### Problem statement
Up through the line that contains "msbSearch n (v >>> 1) + 1", retype the entries exactly, beginning at the very first line.

##### Supplied entries

-- ==== Sys2Proof/Machine/Operands.lean ====
section
/-! DEFINITION. The operators of the spec's pseudocode, on unbounded natural numbers (rule R9), and the realisations of `msb`
that rule R44 names. The shifts and bitwise operators of rule R9 are Lean's own on Nat. -/

namespace Sys2Proof.Machine

/-- `v[hi:lo]`, which is `(v >> lo) & (2^(hi-lo+1) - 1)` (rules R7, R9). -/
def bits (v hi lo : Nat) : Nat := (v >>> lo) &&& (2 ^ (hi - lo + 1) - 1)

/-- `msb(v)`: for `v >= 1`, the index of the highest set bit (rules R9, R44). The pseudocode never asks it of 0. -/
def msb (v : Nat) : Nat := Nat.log2 v

/-- `zext_N(v)`: `v` as an N-bit unsigned value (rule R9, which requires `v < 2^N`). -/
def zext (n v : Nat) : BitVec n := BitVec.ofNat n v

/-- The source software's exponent search: shift right until the running value is 1, counting the shifts (rule R44). The
first argument bounds the number of shifts. -/
def msbSearch : Nat → Nat → Nat
  | 0, _ => 0
  | n + 1, v => if v = 1 then 0 else msbSearch n (v >>> 1) + 1

/-- The priority encoder of rule R44: the highest of the bits `n` down to 1 that is set, else 0. -/
def msbPriority (v : Nat) : Nat → Nat
  | 0 => 0
  | n + 1 => if v.testBit (n + 1) then n + 1 else msbPriority v n

/-- How many of the bits `n-1`, `n-2`, ... are 0 before the first that is 1. -/
def leadingZeros (v : Nat) : Nat → Nat
  | 0 => 0
  | n + 1 => if v.testBit n then 0 else leadingZeros v n + 1

/-- The leading-zero counter of rule R44, over 16 bits. -/
def clz16 (m : Magnitude) : Nat := leadingZeros m.toNat 16

end Sys2Proof.Machine
end

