-- ==== Sys2Proof/Machine/Canonical.lean ====
section
/-! DEFINITION. The canonical codes of rule R32 and the interval form of the encoder of rule R53, its second, independent
definition. -/

namespace Sys2Proof.Machine

/-- A code the encoder can output (rule R32), read from the rule's own list: two codes at exponent 0, two at 1, four at 2,
eight at 3 and every code at 4 to 15. -/
def isCanonical (c : Code) : Bool :=
  match c.exponent with
  | 0 => c.fraction == 0 || c.fraction == 8
  | 1 => c.fraction % 8 == 0
  | 2 => c.fraction % 4 == 0
  | 3 => c.fraction % 2 == 0
  | _ => true

/-- The canonical code "just below" a code, or the code itself where it is canonical (rule R32). -/
def canonicalBelow (c : Code) : Code :=
  match c.exponent with
  | 0 => zext 8 (8 * (c.fraction / 8))
  | 1 => zext 8 (16 + 8 * (c.fraction / 8))
  | 2 => zext 8 (32 + 4 * (c.fraction / 4))
  | 3 => zext 8 (48 + 2 * (c.fraction / 2))
  | _ => c

/-- `lo(c)` of rule R53, for a canonical code. -/
def intervalLo (c : Code) : Nat :=
  let v := (uncompress c).toNat
  if c.toNat ≤ 0x50 then v
  else if c.toNat = 0xFF then 0xF400
  else if c.fraction = 0 then v - 2 ^ (c.exponent - 6)
  else v - 2 ^ (c.exponent - 5)

/-- `hi(c)` of rule R53, for a canonical code. -/
def intervalHi (c : Code) : Nat :=
  let v := (uncompress c).toNat
  if c.toNat ≤ 0x50 then v
  else if c.toNat = 0xFF then 0xFFFF
  else v + 2 ^ (c.exponent - 5) - 1

end Sys2Proof.Machine
end

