theorem isWord_wordEnc : IsWord wordEnc := by simp [IsWord, wordEnc]
theorem isWord_wordDec : IsWord wordDec := by simp [IsWord, wordDec]
theorem isWord_wordExpect : IsWord wordExpect := by simp [IsWord, wordExpect]
theorem isWord_wordDecOut : IsWord wordDecOut := by simp [IsWord, wordDecOut]
theorem isWord_wordEncOut : IsWord wordEncOut := by simp [IsWord, wordEncOut]
theorem isWord_equals : IsWord ['='] := by simp [IsWord]

theorem digitValue_hexDigit {v : Nat} (h : v < 16) : digitValue 16 (hexDigit v) = some v :=
  (by decide : ∀ v < 16, digitValue 16 (hexDigit v) = some v) v h

/-- A row of digits is read from the left, each part after the value of the part before. -/
theorem digitsValue_append (base acc : Nat) (xs ys : List Char) :
    digitsValue base acc (xs ++ ys) = (digitsValue base acc xs).bind fun a => digitsValue base a ys := by
  induction xs generalizing acc with
  | nil => rfl
  | cons x xs ih => cases hx : digitValue base x <;> simp [digitsValue, hx, ih]

/-- `n` written digits are read as the low `4 * n` bits they were written from. -/
theorem digitsValue_hexDigits (n v acc : Nat) :
    digitsValue 16 acc (hexDigits n v) = some (16 ^ n * acc + v % 16 ^ n) := by
  induction n generalizing v with
  | zero => simp [hexDigits, digitsValue, Nat.mod_one]
  | succ n ih =>
    have hlast : digitValue 16 (hexDigit (v % 16)) = some (v % 16) := digitValue_hexDigit (Nat.mod_lt v (by decide))
    have hsplit : v % 16 ^ (n + 1) = v % 16 + 16 * (v / 16 % 16 ^ n) := by rw [Nat.pow_succ', Nat.mod_mul]
    have hvalue : 16 * (16 ^ n * acc + v / 16 % 16 ^ n) + v % 16 = 16 ^ (n + 1) * acc + v % 16 ^ (n + 1) := by
      rw [hsplit]
      ring
    simp [hexDigits, digitsValue_append, ih, digitsValue, hlast, hvalue]

theorem length_hexDigits (n v : Nat) : (hexDigits n v).length = n := by
  induction n generalizing v with
  | zero => rfl
  | succ n ih => simp [hexDigits, ih]

/-- Written digits hold no space, which is no digit. -/
theorem space_notMem_hexDigits (n v : Nat) : ' ' ∉ hexDigits n v := by
  induction n generalizing v with
  | zero => exact List.not_mem_nil
  | succ n ih =>
    have hlast : ' ' ≠ hexDigit (v % 16) := fun h => by
      have hv := digitValue_hexDigit (Nat.mod_lt v (show 16 > 0 by decide))
      rw [← h] at hv
      exact absurd hv (by simp [digitValue])
    simp [hexDigits, ih, hlast]

theorem isWord_hexNumber (n v : Nat) : IsWord (hexNumber n v) := by
  simp [IsWord, hexNumber, space_notMem_hexDigits]

/-- A number in hexadecimal is none of the names of rule R35, which begin with a letter. -/
theorem hexNumber_ne_cons {c : Char} (hc : '0' ≠ c) (n v : Nat) (cs : List Char) : hexNumber n v ≠ c :: cs :=
  fun h => hc (List.cons.inj h).1
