-- ==== Sys2Proof/Machine/Branch.lean ====
section
/-! DEFINITION. The six conditional branches (40_branch.md R200 to R207). -/

namespace Sys2Proof.Machine

/-- `if cond then pc <- pc + off else pc <- pc + 4`; the target is not checked here but when it is fetched
(40_branch.md, common part; 60_exceptions.md R401). -/
def branchIf (cond : Bool) (offset : BitVec 13) (s : State) : Result :=
  .next (if cond then s.setPc (branchTarget s offset) else s.advance)

/-- BNE (R200). -/
def execBne (rs1 rs2 : Reg) (offset : BitVec 13) (s : State) : Result :=
  branchIf (s.readX rs1 != s.readX rs2) offset s

/-- BEQ (R201). -/
def execBeq (rs1 rs2 : Reg) (offset : BitVec 13) (s : State) : Result :=
  branchIf (s.readX rs1 == s.readX rs2) offset s

/-- BLT (R202). -/
def execBlt (rs1 rs2 : Reg) (offset : BitVec 13) (s : State) : Result :=
  branchIf (lessSigned (s.readX rs1) (s.readX rs2)) offset s

/-- BGE (R203). -/
def execBge (rs1 rs2 : Reg) (offset : BitVec 13) (s : State) : Result :=
  branchIf (!lessSigned (s.readX rs1) (s.readX rs2)) offset s

/-- BLTU (R204; unsigned by its Description, 90_conflicts.md C7). -/
def execBltu (rs1 rs2 : Reg) (offset : BitVec 13) (s : State) : Result :=
  branchIf (lessUnsigned (s.readX rs1) (s.readX rs2)) offset s

/-- BGEU (R205; unsigned by its Description, 90_conflicts.md C7). -/
def execBgeu (rs1 rs2 : Reg) (offset : BitVec 13) (s : State) : Result :=
  branchIf (!lessUnsigned (s.readX rs1) (s.readX rs2)) offset s

end Sys2Proof.Machine
end

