theorem test_witness_SelfLoopSpinsForEver :
    (codeAt 0x1000 0x6F).priv = .machine ∧ (codeAt 0x1000 0x6F).pc.toNat % 4 = 0 ∧
    (codeAt 0x1000 0x6F).pma (codeAt 0x1000 0x6F).pc 4 .fetch = true ∧ (codeAt 0x1000 0x6F).atSelfLoop := by decide

/-- Two predicates for `HALT`: with the spec's own a run at a self loop has ended before its first step; with a predicate
on the pc it ends after the step that reaches that pc, and is running while its steps do not suffice. -/
theorem test_runUntil :
    runUntil State.atSelfLoop 0 (codeAt 0x1000 0x6F) = .halted (codeAt 0x1000 0x6F) ∧
    runUntil (fun s => s.pc == 0x1004) 1 (codeAt 0x1000 0x13) = .halted ((codeAt 0x1000 0x13).setPc 0x1004) ∧
    runUntil (fun s => s.pc == 0x1004) 0 (codeAt 0x1000 0x13) = .running (codeAt 0x1000 0x13) ∧
    runUntil (fun _ => false) 2 (codeAt 0x1000 0x13) = .fault (.fetchOfUnwrittenByte 0x1004) := ⟨rfl, rfl, rfl, rfl⟩

theorem test_witness_OnlyTransfersAndTrapsMoveThePc :
    (exec (.jal 0 8) State.reset = .next (State.reset.setPc 8) ∧ (State.reset.setPc 8).pc ≠ State.reset.pc + 4) ∧
    (exec .ebreak State.reset = .next (takeTrap .breakpoint 0 State.reset) ∧
      (takeTrap .breakpoint 0 State.reset).pc ≠ State.reset.pc + 4) :=
  ⟨⟨rfl, by decide⟩, rfl, by decide⟩

theorem test_witness_OnlyTheDestinationRegisterChanges :
    exec (.addi 5 0 1) State.reset = .next ((State.reset.setX 5 1).setPc 4) ∧
    destination (.addi 5 0 1) ≠ some 31 := ⟨rfl, by decide⟩

theorem test_witness_OnlyStoresAndFenceiChangeMemoryState :
    exec (.fence 15 15) rewritten = .next rewritten.advance ∧ isStore (.fence 15 15) = false ∧
    (Instr.fence 15 15) ≠ .fencei ∧ rewritten.isStale 0x1000 ∧ rewritten.advance.isStale 0x1000 :=
  ⟨rfl, by decide, by decide, ⟨some 0x13, by decide⟩, some 0x13, by decide⟩

theorem test_witness_OnlyCsrInstructionsAndTrapsWriteCsrs :
    exec .ecall State.reset = .next (takeTrap .ecallFromM 0 State.reset) ∧ isCsr .ecall = false ∧
    Csr.mtvec ∉ [Csr.mepc, Csr.mcause, Csr.mtval, Csr.mstatus] ∧
    (takeTrap .ecallFromM 0 State.reset).csrValue .mcause ≠ State.reset.csrValue .mcause :=
  ⟨rfl, by decide, by decide, by decide⟩

theorem test_witness_StoreCsrsHaveNoEffect :
    Csr.satp.cls = .store ∧ step (codeAt 0x1000 0x13) = .next ((codeAt 0x1000 0x13).setPc 0x1004) ∧
    ∀ w i, (codeAt 0x1000 0x13).fetchWord = .ok w → decode w = .ok i → csrAddress i ≠ some Csr.satp.addr := by
  refine ⟨rfl, rfl, fun w i hw hi => ?_⟩
  cases hw.symm.trans (show (codeAt 0x1000 0x13).fetchWord = .ok 0x13#32 by decide)
  cases hi.symm.trans (show decode 0x13#32 = .ok (.addi 0 0 0) by decide)
  simp [csrAddress]

/-- With a CSR instruction on another register: `mcounteren` does not gate a read of `mcycle`. -/
theorem test_witness_StoreCsrsHaveNoEffect_csr :
    Csr.mcounteren.cls = .store ∧ (∃ t, step (codeAt 0x1000 0xB00022F3) = .next t) ∧
    ∀ w i, (codeAt 0x1000 0xB00022F3).fetchWord = .ok w → decode w = .ok i → csrAddress i ≠ some Csr.mcounteren.addr := by
  refine ⟨rfl, ⟨_, rfl⟩, fun w i hw hi => ?_⟩
  cases hw.symm.trans (show (codeAt 0x1000 0xB00022F3).fetchWord = .ok 0xB00022F3#32 by decide)
  cases hi.symm.trans (show decode 0xB00022F3#32 = .ok (.csrrs 5 0xB00 0) by decide)
  decide

theorem test_witness_EcallEbreakTrap :
    (State.reset.setPriv .user).priv = .user ∧ (State.reset.setPriv .supervisor).priv = .supervisor ∧
    State.reset.priv = .machine := by decide

theorem test_witness_branches : (0x1000#13).getLsbD 0 = false ∧ (0x0FFE#13).getLsbD 0 = false := by decide

theorem test_witness_JalLinksAndJumps : (0x100000#21).getLsbD 0 = false ∧ (0x0FFFFE#21).getLsbD 0 = false := by decide

theorem test_witness_MisalignedTargetTrapsAtTheNextStep :
    State.reset.priv = .machine ∧ transferTarget State.reset (.jal 1 2) = some ((State.reset.setX 1 4).setPc 2).pc ∧
    exec (.jal 1 2) State.reset = .next ((State.reset.setX 1 4).setPc 2) ∧
    ((State.reset.setX 1 4).setPc 2).pc.toNat % 4 ≠ 0 ∧ destination (.jal 1 2) = some 1 ∧ (1 : Reg) ≠ 0#5 :=
  ⟨rfl, rfl, rfl, by decide, rfl, by decide⟩

theorem test_witness_AlignedAccessesDoNotWrap :
    (4 ∈ [1, 2, 4] ∧ (0xFFFFFFFC#32).toNat % 4 = 0 ∧ 3 < 4) ∧ (2 ∈ [1, 2, 4] ∧ (0xFFFFFFFE#32).toNat % 2 = 0 ∧ 1 < 2) ∧
    (1 ∈ [1, 2, 4] ∧ (0xFFFFFFFF#32).toNat % 1 = 0 ∧ 0 < 1) := by decide

/-- The last four bytes of the address space hold values; `x6` is their address plus 2047. -/
def topWord : State := (State.reset.setX 6 0x7FB).setMem
  [(0xFFFFFFFC, 0x80), (0xFFFFFFFD, 0x7F), (0xFFFFFFFE, 0xFF), (0xFFFFFFFF, 0x80)]

theorem test_witness_LoadsComplete_byte :
    topWord.pma (effectiveAddress topWord 6 (-2044)) 1 .load = true ∧
    HoldsBytes topWord (effectiveAddress topWord 6 (-2044)) 1 (fun _ => 0x80) := by unfold HoldsBytes; decide

theorem test_witness_LoadsComplete_halfword :
    (effectiveAddress topWord 6 (-2045)).toNat % 2 = 0 ∧ topWord.pma (effectiveAddress topWord 6 (-2045)) 2 .load = true ∧
    HoldsBytes topWord (effectiveAddress topWord 6 (-2045)) 2 (fun k => if k = 0 then 0xFF else 0x80) := by
  unfold HoldsBytes; decide

theorem test_witness_LoadsComplete_word :
    (effectiveAddress topWord 6 (-2047)).toNat % 4 = 0 ∧ topWord.pma (effectiveAddress topWord 6 (-2047)) 4 .load = true ∧
    HoldsBytes topWord (effectiveAddress topWord 6 (-2047)) 4
      (fun k => if k = 0 then 0x80 else if k = 1 then 0x7F else if k = 2 then 0xFF else 0x80) := by
  unfold HoldsBytes; decide

theorem test_witness_MisalignedAndRefusedLoadsTrap_misaligned :
    (effectiveAddress State.reset 0 1).toNat % 2 ≠ 0 ∧ (effectiveAddress State.reset 0 (-2)).toNat % 4 ≠ 0 := by decide

theorem test_witness_MisalignedAndRefusedLoadsTrap_refused :
    (refusing .load 1 State.reset).pma (effectiveAddress (refusing .load 1 State.reset) 0 (-1)) 1 .load = false ∧
    ((effectiveAddress (refusing .load 2 State.reset) 0 (-2)).toNat % 2 = 0 ∧
      (refusing .load 2 State.reset).pma (effectiveAddress (refusing .load 2 State.reset) 0 (-2)) 2 .load = false) ∧
    ((effectiveAddress (refusing .load 4 State.reset) 0 (-4)).toNat % 4 = 0 ∧
      (refusing .load 4 State.reset).pma (effectiveAddress (refusing .load 4 State.reset) 0 (-4)) 4 .load = false) := by
  decide

theorem test_witness_LoadOfNoValueStops :
    (State.reset.pma (effectiveAddress State.reset 0 (-1)) 1 .load = true ∧
      State.reset.mem.byteAt (byteAddr (effectiveAddress State.reset 0 (-1)) 0) = none) ∧
    ((effectiveAddress threeBytes 0 2).toNat % 2 = 0 ∧ threeBytes.pma (effectiveAddress threeBytes 0 2) 2 .load = true ∧
      ∃ k < 2, threeBytes.mem.byteAt (byteAddr (effectiveAddress threeBytes 0 2) k) = none) ∧
    ((effectiveAddress threeBytes 0 0).toNat % 4 = 0 ∧ threeBytes.pma (effectiveAddress threeBytes 0 0) 4 .load = true ∧
      ∃ k < 4, threeBytes.mem.byteAt (byteAddr (effectiveAddress threeBytes 0 0) k) = none) := by decide

theorem test_witness_StoresComplete :
    State.reset.pma (effectiveAddress State.reset 0 (-1)) 1 .store = true ∧
    ((effectiveAddress State.reset 0 (-2)).toNat % 2 = 0 ∧
      State.reset.pma (effectiveAddress State.reset 0 (-2)) 2 .store = true) ∧
    ((effectiveAddress State.reset 0 (-4)).toNat % 4 = 0 ∧
      State.reset.pma (effectiveAddress State.reset 0 (-4)) 4 .store = true) := by decide

theorem test_witness_MisalignedAndRefusedStoresTrap :
    (effectiveAddress State.reset 0 (-1)).toNat % 2 ≠ 0 ∧ (effectiveAddress State.reset 0 2).toNat % 4 ≠ 0 ∧
    (refusing .store 1 State.reset).pma (effectiveAddress (refusing .store 1 State.reset) 0 (-1)) 1 .store = false ∧
    ((effectiveAddress (refusing .store 2 State.reset) 0 (-2)).toNat % 2 = 0 ∧
      (refusing .store 2 State.reset).pma (effectiveAddress (refusing .store 2 State.reset) 0 (-2)) 2 .store = false) ∧
    ((effectiveAddress (refusing .store 4 State.reset) 0 (-4)).toNat % 4 = 0 ∧
      (refusing .store 4 State.reset).pma (effectiveAddress (refusing .store 4 State.reset) 0 (-4)) 4 .store = false) := by
  decide

theorem test_witness_NarrowReadsSeeTheWideStore :
    (effectiveAddress State.reset 0 (-4)).toNat % 4 = 0 ∧
    State.reset.pma (effectiveAddress State.reset 0 (-4)) 4 .store = true ∧
    exec (.sw 0 0 (-4)) State.reset = .next (State.reset.memWrite 0xFFFFFFFC 4 0).advance :=
  ⟨by decide, by decide, rfl⟩

theorem test_witness_FenceiFence :
    (opcodeOf 0xFFFF9F8F#32 = 0x0F#7 ∧ funct3Of 0xFFFF9F8F#32 = 1#3) ∧
    (opcodeOf 0xFFFF8F8F#32 = 0x0F#7 ∧ funct3Of 0xFFFF8F8F#32 = 0#3) := by decide

/-- For CsrWritesComplete, CsrSetsComplete and CsrClearsComplete. -/
theorem test_witness_holdsWrites : Csr.mtvec.holdsWrites ∧ Csr.mstatus.holdsWrites ∧ Csr.satp.holdsWrites :=
  ⟨.inl rfl, .inr (.inl rfl), .inr (.inr rfl)⟩

/-- For CounterAccessesComplete and ReadOnlyCounterAccesses. -/
theorem test_witness_counters :
    Csr.mcycle.cls = .counter ∧ Csr.mhpmcounter5.cls = .counter ∧ Csr.ucycle.cls = .roCounter ∧
    Csr.uinstreth.cls = .roCounter ∧ State.reset.readX 31 = 0#32 ∧ (State.reset.setX 31 1).readX 31 ≠ 0#32 ∧
    (0 : BitVec 5) = 0#5 ∧ (31 : BitVec 5) ≠ 0#5 := by decide

/-- A machine whose `misa` is this value and whose `x31` is that one. -/
def misaHolding (m v : Word) : State := (State.reset.setCsr { State.reset.csr with misa := m }).setX 31 v

/-- The first premise of AccessesMisa, for the six forms in the statement's order. -/
theorem test_witness_MisaAccesses_same :
    (misaHolding 5 5).readX 31 = (misaHolding 5 5).csrValue .misa ∧
    (misaHolding 5 4).csrValue .misa ||| (misaHolding 5 4).readX 31 = (misaHolding 5 4).csrValue .misa ∧
    (misaHolding 5 2).csrValue .misa &&& ~~~ (misaHolding 5 2).readX 31 = (misaHolding 5 2).csrValue .misa ∧
    BitVec.ofNat 32 (31#5).toNat = (misaHolding 31 0).csrValue .misa ∧
    (misaHolding 31 0).csrValue .misa ||| BitVec.ofNat 32 (31#5).toNat = (misaHolding 31 0).csrValue .misa ∧
    (misaHolding 31 0).csrValue .misa &&& ~~~ BitVec.ofNat 32 (0#5).toNat = (misaHolding 31 0).csrValue .misa := by decide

##########

### Task output
-- ==== Sys2Proof/Machine/Operands.lean ====
section
/-! DEFINITION. The operators of the spec's pseudocode, on unbounded natural numbers (rule R9), and the realisations of `msb`
that rule R44 names. The shifts and bitwise operators of rule R9 are Lean's own on Nat. -/

namespace Sys2Proof.Machine

/-- `v[hi:lo]`, which is `(v >> lo) & (2^(hi-lo+1) - 1)` (rules R7, R9). -/
def bits (v hi lo : Nat) : Nat := (v >>> lo) &&& (2 ^ (hi - lo + 1) - 1)

/-- `msb(v)`: for `v >= 1`, the index of the highest set bit (rules R9, R44). The pseudocode never asks it of 0. -/
def msb (v : Nat) : Nat := Nat.log2 v

/-- `zext_N(v)`: `v` as an N-bit unsigned value (rule R9, which requires `v < 2^N`). -/
def zext (n v : Nat) : BitVec n := BitVec.ofNat n v

/-- The source software's exponent search: shift right until the running value is 1, counting the shifts (rule R44). The
first argument bounds the number of shifts. -/
def msbSearch : Nat → Nat → Nat
  | 0, _ => 0
  | n + 1, v => if v = 1 then 0 else msbSearch n (v >>> 1) + 1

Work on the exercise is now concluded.